-- ==== Sys2Proof/Machine/Ops.lean ====
section
/-!
DEFINITION. The named operations over memory and registers, taking an error, the two stack primitives and the fetch.
An operation that can raise an error answers `Except MachineError`; `complete` takes the error.
-/

namespace Sys2Proof.Machine

/-! ### The memory (20_memory.md) -/

/-- The form every memory has: addresses strictly rising, each one an address (R25; log 1). -/
abbrev Memory.wf (m : Memory) : Prop :=
  m.Pairwise (fun p q => p.1 < q.1) ∧ ∀ p ∈ m, p.1 < 65536

/-- The content of cell `a`; `none` is NULL (R27). -/
def Memory.read : Memory → Nat → Option Word
  | [], _ => none
  | (b, w) :: m, a => if a = b then some w else Memory.read m a

/-- Cell `a` initialised with `v`, whatever it held (R29). -/
def Memory.write : Memory → Nat → Word → Memory
  | [], a, v => [(a, v)]
  | (b, w) :: m, a, v =>
    if a < b then (a, v) :: (b, w) :: m
    else if a = b then (a, v) :: m
    else (b, w) :: Memory.write m a v

/-- Cell `a` made NULL again (R27, R74). -/
def Memory.erase : Memory → Nat → Memory
  | [], _ => []
  | (b, w) :: m, a => if a = b then m else (b, w) :: Memory.erase m a

/-! ### The registers and the other state, one update each -/

/-- The content of R0 to R5. -/
def State.getWord (s : State) : WordReg → Word
  | .r0 => s.r0
  | .r1 => s.r1
  | .r2 => s.r2
  | .r3 => s.r3
  | .r4 => s.r4
  | .r5 => s.r5

/-- The content of R6 or R7. -/
def State.getFloat (s : State) : FloatReg → FloatWord
  | .r6 => s.r6
  | .r7 => s.r7

/-- R0 to R5 written. -/
def State.setWord (s : State) : WordReg → Word → State
  | .r0, v => { s with r0 := v }
  | .r1, v => { s with r1 := v }
  | .r2, v => { s with r2 := v }
  | .r3, v => { s with r3 := v }
  | .r4, v => { s with r4 := v }
  | .r5, v => { s with r5 := v }

/-- R6 or R7 written. -/
def State.setFloat (s : State) : FloatReg → FloatWord → State
  | .r6, v => { s with r6 := v }
  | .r7, v => { s with r7 := v }

/-- pc written, with no check: see `setpc`. -/
def State.setPc (s : State) (v : Word) : State := { s with pc := v }

/-- sp written. -/
def State.setSp (s : State) (v : Word) : State := { s with sp := v }

/-- bp written. -/
def State.setBp (s : State) (v : Word) : State := { s with bp := v }

/-- ir written. -/
def State.setIr (s : State) (v : Word) : State := { s with ir := v }

/-- Z written. -/
def State.setZ (s : State) (b : Bool) : State := { s with flagZ := b }

/-- S written. -/
def State.setS (s : State) (b : Bool) : State := { s with flagS := b }

/-- O written. -/
def State.setO (s : State) (b : Bool) : State := { s with flagO := b }

/-- R written. -/
def State.setR (s : State) (b : Bool) : State := { s with flagR := b }

/-- push_ret written. -/
def State.setPushRet (s : State) (b : Bool) : State := { s with pushRet := b }

/-- The run state written. -/
def State.setRun (s : State) (r : RunState) : State := { s with run := r }

/-- The memory replaced. -/
def State.setMem (s : State) (m : Memory) : State := { s with mem := m }

/-- Events appended to the console output (R21). -/
def State.emit (s : State) (es : List OutEvent) : State := { s with out := s.out ++ es }

/-- The supplied characters replaced. -/
def State.setInChars (s : State) (cs : List CharDraw) : State := { s with inChars := cs }

/-- The supplied lines replaced. -/
def State.setInLines (s : State) (ls : List LineDraw) : State := { s with inLines := ls }

/-- The next free value used up. -/
def State.nextDraw (s : State) : State := { s with draws := s.draws + 1 }

/-! ### Taking an error (60_exceptions.md R113)

There is no return from an error to stand beside it: R114. -/

/-- `raise E`: the crash state is entered and nothing else changes (R8, R113). -/
def raise (e : MachineError) (s : State) : State := s.setRun (.crashed e)

/-- The end of an instruction begun in `s`: the state it leaves, or the error it raised, taken in `s`. -/
def complete (s : State) : Except MachineError State → Host.Outcome State Fault Refusal
  | .ok t => .next t
  | .error e => .next (raise e s)

/-! ### Accesses -/

/-- `MemRead(a, 1)` (R28). -/
def memRead (s : State) (a : Int) : Except MachineError Word :=
  if oob a then .error .segfault
  else match s.mem.read a.toNat with
    | none => .error .segfault
    | some w => .ok w

/-- `MemWrite(a, 1, v)` (R29). -/
def memWrite (s : State) (a : Int) (v : Word) : Except MachineError State :=
  if oob a then .error .segfault else .ok (s.setMem (s.mem.write a.toNat v))

/-- `setpc(X)` (R7). -/
def setpc (s : State) (x : Int) : Except MachineError State :=
  if oob x then .error .segfault else .ok (s.setPc (wrap16 x))

/-- sp set to an address, Segfault when it is out of bounds (R24 for register 9, R101). -/
def setsp (s : State) (x : Int) : Except MachineError State :=
  if oob x then .error .segfault else .ok (s.setSp (wrap16 x))

/-- bp set to an address, Segfault when it is out of bounds (R102). -/
def setbp (s : State) (x : Int) : Except MachineError State :=
  if oob x then .error .segfault else .ok (s.setBp (wrap16 x))

/-- The value register `r` holds; R6 and R7 hold floats, register 8 is the incremented pc (R12, R24). -/
def regValue (s : State) : Reg → Value
  | .gpr (.word r) => .word (s.getWord r)
  | .gpr (.float r) => .float (s.getFloat r)
  | .pc => .word s.pc
  | .sp => .word s.sp

/-- `x[n]`, the register read as a word (R24). -/
def readReg (s : State) (r : Reg) : Word := (regValue s r).asWord

/-- `x[n] <- v` for a general register; R6 and R7 receive the word cast to a float (R24). -/
def writeGpr (s : State) : Gpr → Word → State
  | .word r, v => s.setWord r v
  | .float r, v => s.setFloat r (i2f v)

/-- `x[n] <- v` for any numbered register (R24). -/
def writeReg (s : State) : Reg → Word → Except MachineError State
  | .gpr g, v => .ok (writeGpr s g v)
  | .pc, v => setpc s (toaddr v)
  | .sp, v => setsp s (toaddr v)

/-! ### The call stack (42_stack.md) -/

/-- Where a push moves sp: away from bp, StackOverflow when it would leave the address space (R72, R73). -/
def pushSp (s : State) : Except MachineError Word :=
  if s.sp > s.bp then
    if s.sp = 0xFFFF#16 then .error .stackOverflow else .ok (s.sp + 1)
  else if s.sp < s.bp then
    if s.sp = 0x0000#16 then .error .stackOverflow else .ok (s.sp - 1)
  else .ok s.sp

/-- Where a pop moves sp: one step toward bp (R72, R74). -/
def popSp (s : State) : Word :=
  if s.sp > s.bp then s.sp - 1 else if s.sp < s.bp then s.sp + 1 else s.sp

/-- `push(e)`: sp moves, then `e` is evaluated and written to the cell at sp (R73). -/
def push (s : State) (e : State → Word) : Except MachineError State :=
  (pushSp s).map fun p => (s.setSp p).setMem (s.mem.write p.toNat (e (s.setSp p)))

/-- The last two statements of `pop`, on the sp of this moment: its cell becomes NULL, and sp moves toward bp (R74). -/
def dropTop (s : State) : State := (s.setMem (s.mem.erase s.sp.toNat)).setSp (popSp s)

/-- `pop(dst)`: the word at sp goes to `dst`, which may raise; then its cell is dropped (R74). -/
def pop (s : State) (dst : State → Word → Except MachineError State) : Except MachineError State :=
  match s.mem.read s.sp.toNat with
  | none => .error .stackUnderflow
  | some v => (dst s v).map dropTop

/-! ### The fetch (10_state.md R22, steps 1 to 3) -/

/-- The word at pc into ir and pc moved past it; `.error` carries the state a failed fetch crashes in (R22, R113). -/
def fetch (s : State) : Except State State :=
  match s.mem.read s.pc.toNat with
  | none => .error (raise .segfault s)
  | some w =>
    if s.pc = 0xFFFF#16 then .error (raise .segfault (s.setIr w))
    else .ok ((s.setIr w).setPc (s.pc + 1))

end Sys2Proof.Machine
end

Exercise instructions
Where the word "getWord" occurs in a line of the records, copy that line.

Response for this exercise
def State.getWord (s : State) : WordReg → Word
  | .gpr (.word r) => .word (s.getWord r)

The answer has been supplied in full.